Pasalnya, berdasarkan data yang ada, resesi tidak terjadi di Indonesia.
"Resesi itu terjadi jika dalam dua kuartal berturut-turut pertumbuhan ekonominya negatif. Sedangkan saat ini pertumbuhan ekonomi kita selalu positif," tuturnya.
Ia pun menyebut, besaran inflasi Indonesia yang berkisar di angka 6,5 persen inflasi umum.
Secara khusus, konsumsi yang kenaikannya signifikan adalah makanan yang naik 15 persen, sektor transportasi naik lebih dari 30 persen, dan sewa rumah sebesar 12,5 persen.
“Litbang Partai Buruh memprediksi, pertumbuhan ekonomi bisa berkisar rata-rata 4 sampai 5 persen Januari hingga Desember 2022," katanya.

"Kalau inflasi 6,5 persen dan pertumbuhan ekonomi 4 sampai 5 persen, yang paling masuk akal angka kompromi kenaikan UMP/UMK adalah di atas 6,5 persen hingga 13 persen,” sambungnya.
Dengan kata lain, kenaikannya harus lebih tinggi dari angka inflansi dan ditambah dengan alfa (atau pertumbuhan ekonomi).

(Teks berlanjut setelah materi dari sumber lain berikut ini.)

/-- An accepted READ of one drive segment whose platter can be reached is pushed (R31, R51, R56). -/
theorem exec_read_pushed {lba n target first : Nat} (hp : s.powered = true) (hw : lba / 67108864 ≠ 7)
    (hc : firstHolding (acceptanceChecks s src .read lba n) = none)
    (hd : divide (lba % 67108864) n = [(target, first, n)])
    (ht : (s.map.resolve target first).htype = .sealed ∨ (s.map.resolve target first).htype = .direct)
    (hr : (s.map.resolve target first).readRoute = .primary) (hreach : s.jb.reachable (target / 2) = true) :
    ∃ q g, exec (.read src lba n) s = .next { s with
        fee := s.fee.enter, jb := push s.env (.request ⟨src.initiator, src.tag, 0⟩) (s.fresh.jb.joined q) } ∧
      (s.fresh.jb.joined q).itemOf (.request ⟨src.initiator, src.tag, 0⟩) =
        some ⟨.request ⟨src.initiator, src.tag, 0⟩, (s.map.window (lba / 67108864)).level, target, n⟩ ∧
      (s.fresh.jb.joined q).segment ⟨src.initiator, src.tag, 0⟩ = some (q, g) ∧ g.state = .queued := by
  obtain ⟨data, he⟩ := exec_accepted [] hp hw hc
  have hseg : (newRequest s.env s.fee.generation s.fresh.jb src .read lba n data).segments =
      [newSegment s.env s.fresh.jb .read (target, first, n)] := congrArg (List.map (newSegment s.env s.fresh.jb .read)) hd
  have hk := newSegment_of_drive (e := s.env) (j := s.fresh.jb) (x := (target, first, n)) ht
  obtain ⟨hst, hcur, hsur, hside⟩ := newSegment_fresh s.env s.fresh.jb .read (target, first, n)
  have htarget : (newSegment s.env s.fresh.jb .read (target, first, n)).target .read = target := by
    unfold Segment.target
    rw [hside, show (s.env.map.resolve target first).readRoute = .primary from hr]
    exact hsur
  have hreach' : s.fresh.jb.reachable
      (platterOf ((newSegment s.env s.fresh.jb .read (target, first, n)).target .read)) = true := by
    rw [htarget]; exact hreach
  obtain ⟨htake, hitem, hsegment⟩ := takeIn_pushes (e := s.env) (j := s.fresh.jb)
    (q := newRequest s.env s.fee.generation s.fresh.jb src .read lba n data) (request_eq_none_of_accepted hc) rfl hseg hk hst
    hreach'
  refine ⟨_, _, he.trans (congrArg (fun j => Host.Outcome.next { s with fee := s.fee.enter, jb := j }) htake),
    hitem.trans (congrArg some ?_), hsegment, hst⟩
  show Item.mk _ _ ((newSegment s.env s.fresh.jb .read (target, first, n)).target .read) _ = _
  rw [htarget, hcur]
  rfl

end accepted

/-! ## The drives free for a segment, as the claim of O52 spells them (R52, R59, R60) -/

section free
variable {j : Jukebox} {n : Nat} {d : Fin 4}

theorem candidate_iff : (j.freeFor n d && j.eligible n d) = true ↔
    (j.idle d = true ∧ j.eligible n d = true) ∧ ((j.drive d).dwell = none ∨ (j.drive d).mounted = some n) := by
  simp only [Jukebox.freeFor, Bool.and_eq_true, Bool.or_eq_true, decide_eq_true_eq, Option.isNone_iff_eq_none]
  tauto

theorem victim_iff : j.victim n d = true ↔ (j.drive d).state = .transfer ∧
    (∃ v, (j.drive d).work = some v ∧ v.level.tier = .backOffice) ∧ (j.drive d).parked = none ∧
      (j.drive d).preempt = none ∧
      (j.drive d).offlineFlag = false ∧ j.eligible n d = true := by
  simp only [Jukebox.victim, Bool.and_eq_true, decide_eq_true_eq, Option.isNone_iff_eq_none, Option.any_eq_true,
    Bool.not_eq_true', and_assoc]

theorem candidates_eq_nil (h : ∀ d, ¬ (j.freeFor n d && j.eligible n d) = true) : j.candidates n = [] :=
  List.filter_eq_nil_iff.2 fun d _ => h d

/-- The express cut takes the drive longest unused among those that dwell (R59). -/
theorem cutDrive_of_longest (hd : j.idle d = true ∧ j.eligible n d = true) (hw : (j.drive d).dwell ≠ none)
    (hb : ∀ x, j.idle x = true ∧ j.eligible n x = true → (j.drive x).dwell ≠ none → j.longerUnused d x) :
    j.cutDrive n = some d := by
  refine leastBy_allDrives (by simpa [hd, Option.isSome_iff_ne_none] using hw) fun x hx => ?_
  simp only [Bool.and_eq_true, Option.isSome_iff_ne_none] at hx
  exact hb x ⟨hx.1.1, hx.2⟩ hx.1.2

theorem cutDrive_eq_none (h : ∀ d, j.idle d = true ∧ j.eligible n d = true → (j.drive d).dwell = none) :
    j.cutDrive n = none := by
  have hn : (allDrives.filter fun d => j.idle d && (j.drive d).dwell.isSome && j.eligible n d) = [] :=
    List.filter_eq_nil_iff.2 fun d _ hc => by
      simp only [Bool.and_eq_true, Option.isSome_iff_ne_none] at hc
      obtain ⟨⟨hi, hw⟩, he⟩ := hc
      exact hw (h d ⟨hi, he⟩)
  rw [Jukebox.cutDrive, hn]
  rfl

/-- The drive of a dispatch holds its segment and dwells no more. -/
theorem dispatch_holds {e : Env} {it : Item} : ∃ v, ((dispatch e d it j).drive d).work = some v ∧ v.ref = it.ref ∧
    ((dispatch e d it j).drive d).dwell = none := by
  obtain ⟨hr, hw, -⟩ := dispatch_drive_self (e := e) (j := j) (d := d) it
  obtain ⟨v, hv, he⟩ := Option.map_eq_some_iff.1 hr
  exact ⟨v, hv, he, hw⟩

end free

/-- Settles O52: the ranking by the finite table of its codes, the push by the choices of the model. -/
theorem rankingFollowsTheCodes : Obligations.RankingFollowsTheCodes := by
  refine ⟨fun t last free h => ?_, ?_⟩
  · intro r above back counterHigh
    obtain ⟨k, hk⟩ : ∃ k : Fin 6, t.backCode = k := ⟨⟨t.backCode, Nat.lt_succ_of_le h.back⟩, rfl⟩
    have hback : back = backOrder k := by
      simp only [back, hk]
      fin_cases k <;> rfl
    have hhigh : counterHigh ↔ counterFirst t last = true := (counterFirst_iff h.tier last).symm
    have hlow : ¬ counterHigh ↔ counterFirst t last = false := by rw [hhigh, Bool.not_eq_true]
    obtain ⟨hx, hb, ho⟩ := tiered_order k (counterFirst t last)
    obtain ⟨hx', hb', ho'⟩ := promoted_order k (counterFirst t last)
    refine ⟨ranking_perm t last free, ?_, fun hf => ?_, fun hf => ?_⟩
    · simp only [above, r]
      obtain hf | hf := Nat.lt_or_ge t.lowWater free
      · rwa [ranking_of_plenty hf, hk]
      · rwa [ranking_of_low hf, hk]
    · rw [hback, hlow, hhigh]
      simp only [above, r, ranking_of_plenty hf, hk]
      exact ⟨hb, ho⟩
    · rw [hback, hlow, hhigh]
      simp only [above, r, ranking_of_low hf, hk]
      exact ⟨hb', ho'⟩
  · intro s src lba n target first hp hw hc hd unit w level ht hr hdis hen hpres hheld r suits free place longerUnused victim
    have hreach : s.jb.reachable (target / 2) = true := by simp [Jukebox.reachable, hpres, hheld]
    obtain ⟨q, g, he, hi, hseg, hg⟩ := exec_read_pushed hp hw hc hd ht hr hreach
    have hnone : (∀ d, ¬ free d) → (s.fresh.jb.joined q).candidates target = [] :=
      fun hn => candidates_eq_nil fun d hd => hn d (candidate_iff.1 hd)
    refine ⟨_, he, fun d hf hb => ?_, fun hn hx => ⟨fun d hs hdw hb => ?_, fun hs hpre d hv hb => ?_⟩, fun hn hx => ?_⟩
    · have hch : (s.fresh.jb.joined q).choose target ((s.fresh.jb.joined q).candidates target) = some d :=
        choose_of_before (candidate_iff.2 hf) fun x hx => hb x (candidate_iff.1 hx)
      rw [show push s.env _ _ = _ from push_of_choose hi hen hdis hch]
      exact dispatch_holds
    · rw [show push s.env _ _ = _ from push_of_cut hi hen hdis (hnone hn) hx (cutDrive_of_longest hs hdw hb)]
      exact dispatch_holds
    · rw [show push s.env _ _ = _ from push_of_no_cut hi hen hdis (hnone hn) hx (cutDrive_eq_none hs),
        considerPreempt_of_victim hi ⟨hx, hpre, hdis, hx ▸ hen⟩ (victim_iff.2 hv) fun y hy => hb y (victim_iff.1 hy)]
      rfl
    · rw [show push s.env _ _ = _ from push_of_waits hi (hnone hn) hx]
      exact ⟨rfl, q, g, hseg, hg⟩

end Sys2Proof.Machine
end

section
/-! The bursts and verifies of a flush (R71, R72, R118 to R120), and the drive that lets it go (R57). -/

namespace Sys2Proof.Machine

/-- An event of the jukebox alone, given to a part with power. -/
theorem event_of_powered {s : State} {f : Env → Jukebox → Jukebox} {h : Jukebox → Jukebox} (hp : s.powered = true)
    (hf : f s.env s.fresh.jb = h s.fresh.jb) : s.event f = .next (s.withJb h) := by
  rw [State.event, take_of_powered hp, State.onJb, show f s.fresh.env s.fresh.jb = _ from hf]
  rfl

/-! ## The end of a segment with no other work (R57) -/

section ends
variable {e : Env} {j : Jukebox} {d : Fin 4}

theorem itemOf_request_of_no_request (h : j.table = []) (r : SegRef) : j.itemOf (.request r) = none := by
  simp [Jukebox.itemOf, Jukebox.request, h]

/-- No level that can be dispatched has a segment waiting. -/
def NothingWaits (e : Env) (j : Jukebox) : Prop := j.table = [] ∧ (j.flushes = [] ∨ e.settings.dispatch = false)

theorem restrictedPull_of_nothing (h : NothingWaits e j) :
    (dispatchable e j).findSome? (j.restrictedOffer d) = none := by
  obtain ⟨ht, hf | hd⟩ := h
  · exact List.findSome?_eq_none_iff.2 fun l _ => by rw [Jukebox.restrictedOffer, queued_of_noWork ⟨ht, hf⟩]; rfl
  · rw [dispatchable, hd]; rfl

/-- The record of a drive that has let its segment go and dwells until a moment (R57, R71). -/
def Drive.freed (until' : Nat) (x : Drive) : Drive :=
  { x with state := .ready, work := none, pass := none, left := 0, preempt := none, dwell := some until' }

/-- With nothing waiting and nothing else in hand, a drive whose segment ends dwells (R57). -/
theorem endWork_of_nothing (h : NothingWaits e j) (hp : (j.drive d).parked = none) (hf : (j.drive d).offlineFlag = false)
    (ho : ∀ o ∈ j.orders, o.drive ≠ d) (hw : 0 < e.settings.dwell) :
    endWork e d j = j.onDrive d (Drive.freed (e.now + e.settings.dwell)) := by
  have hpre : (release d j).preemptor d = none := by
    unfold Jukebox.preemptor
    cases ((release d j).drive d).preempt with
    | none => rfl
    | some r => rw [Option.bind_some, itemOf_request_of_no_request (j := release d j) h.1]; rfl
  have hord : j.orderOf d = none := orderOf_eq_none_iff.2 ho
  unfold endWork afterSegment
  rw [hpre]
  dsimp only
  unfold driveFree
  simp only [release, onDrive_onDrive, onDrive_drive_self, Function.comp, hp, hf, Jukebox.awaitsInsert,
    show (Jukebox.onDrive j d _).orderOf d = none from hord]
  unfold endOfSegment
  rw [restrictedPull_of_nothing (j := j.onDrive d _) h]
  dsimp
  rw [if_neg (Nat.pos_iff_ne_zero.1 hw), onDrive_onDrive]
  rfl

end ends

/-! ## A drive that holds a flush (R54, R118) -/

/-- Drive `d` holds a flush segment, in a pass, and the flush and its line stand in their tables. -/
structure Jukebox.Flushing (j : Jukebox) (d : Fin 4) (w : Work) (p : Pass) (f : Flush) (l : GatherLine) : Prop where
  work : (j.drive d).work = some w
  ref : w.ref = .flush f.surface f.line
  kept : w.dropped = none
  pass : (j.drive d).pass = some p
  flush : j.flush f.surface = some f
  line : j.line f.surface f.line = some l

section flush
variable {e : Env} {j : Jukebox} {d : Fin 4} {w : Work} {p : Pass} {f : Flush} {l : GatherLine}

theorem burstEnd_of_flushing (h : j.Flushing d w p f l) (hs : (j.drive d).state = .transfer)
    (media : List (Nat × MediaRead)) : burstEnd e d media j = flushBurstEnd e d f.surface f.line j := by
  unfold burstEnd
  simp only [hs, h.work, h.kept, h.ref]

/-- The record of a drive as a burst or verify ends (R71, R72). -/
def Drive.used (now : Nat) (x : Drive) : Drive := { x with lastUse := now }

theorem verifyEnd_of_flushing (h : j.Flushing d w p f l) (hs : (j.drive d).state = .verify) (passed : Bool) :
    verifyEnd e d passed j = flushVerifyEnd e d passed f p l.attempts (j.onDrive d (Drive.used e.now)) := by
  have hf : (j.onDrive d (Drive.used e.now)).flush f.surface = some f := h.flush
  have hl : (j.onDrive d (Drive.used e.now)).line f.surface f.line = some l := h.line
  unfold verifyEnd
  simp only [hs, h.work, h.kept, h.ref, h.pass]
  unfold Drive.used at *
  rw [hf, hl]

/-! ## Burst ends (R71, R118) -/

/-- The record of a drive whose pass has no blocks left (R71). -/
def Drive.verifies (now : Nat) (x : Drive) : Drive :=
  { x with state := .verify, left := 0, preempt := none, lastUse := now }

/-- The jukebox as the last burst of a flush leaves it: the drive is in VERIFY and the line VERIFYING, no preemption pending. -/
def Jukebox.verifies (j : Jukebox) (now : Nat) (d : Fin 4) (n k : Nat) : Jukebox :=
  (j.onDrive d (Drive.verifies now)).onLine n k fun l => { l with state := .verifying }

/-- A drive in VERIFY is no victim. -/
theorem verifies_victim_self {now n k t : Nat} : (j.verifies now d n k).victim t d = false := by
  refine not_victim (.inl ?_)
  rw [Jukebox.verifies, onLine_drive, onDrive_drive_self, Drive.verifies]
  exact nofun

/-- The other drives that are victims stay so. -/
theorem verifies_victim_ne {now n k t : Nat} {y : Fin 4} (hy : y ≠ d) :
    (j.verifies now d n k).victim t y = j.victim t y :=
  victim_onDrive_ne (j := j) (f := Drive.verifies now) rfl rfl hy

theorem burstDone_of_last {now : Nat} {x : Drive} (h : x.left ≤ 64) :
    x.burstDone now = { x with left := 0, lastUse := now } := by
  have h0 : x.left - min Config.burstBlocks x.left = 0 := by rw [Config.burstBlocks]; omega
  rw [Drive.burstDone, h0]

theorem burstDone_of_more {now : Nat} {x : Drive} (h : 64 < x.left) :
    x.burstDone now = { x with left := x.left - 64, lastUse := now } := by
  rw [Drive.burstDone, Config.burstBlocks, Nat.min_eq_left h.le]

/-- A pass with no blocks left is verified, and the pending preemption considered once more (R61, R71). -/
theorem writeOn_of_done (h : (j.drive d).left = 0) :
    writeOn e d j = match (j.drive d).preempt with
      | some r => considerPreempt e r (j.onDrive d fun x => { x with state := .verify, preempt := none })
      | none => j.onDrive d fun x => { x with state := .verify, preempt := none } := if_pos h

Bila pemerintah tetap ngotot menggunakan PP Nomor 36/2021, buruh mengancam akan melakukan aksi bergelombang dan besar.
Bahkan, Said Iqbal mengancam akan melakukan mogok nasional pada pertengahan Desember mendatang.
Diperkirakan kurang lebih lima juta buruh di seluruh Indonesia bakal melakukan aksi mogok ini.
“Puluhan pabrik akan stop berproduksi, kalau Apindo dan pemerintah memaksakan. Kami yakin Menteri Tenaga Kerja menggunakan dasar-dasar yang rasional, tidak menggunakan PP Nomor 36 tahun 2021, tapi PP Nomor 78 Tahun 2015 ” tuturnya.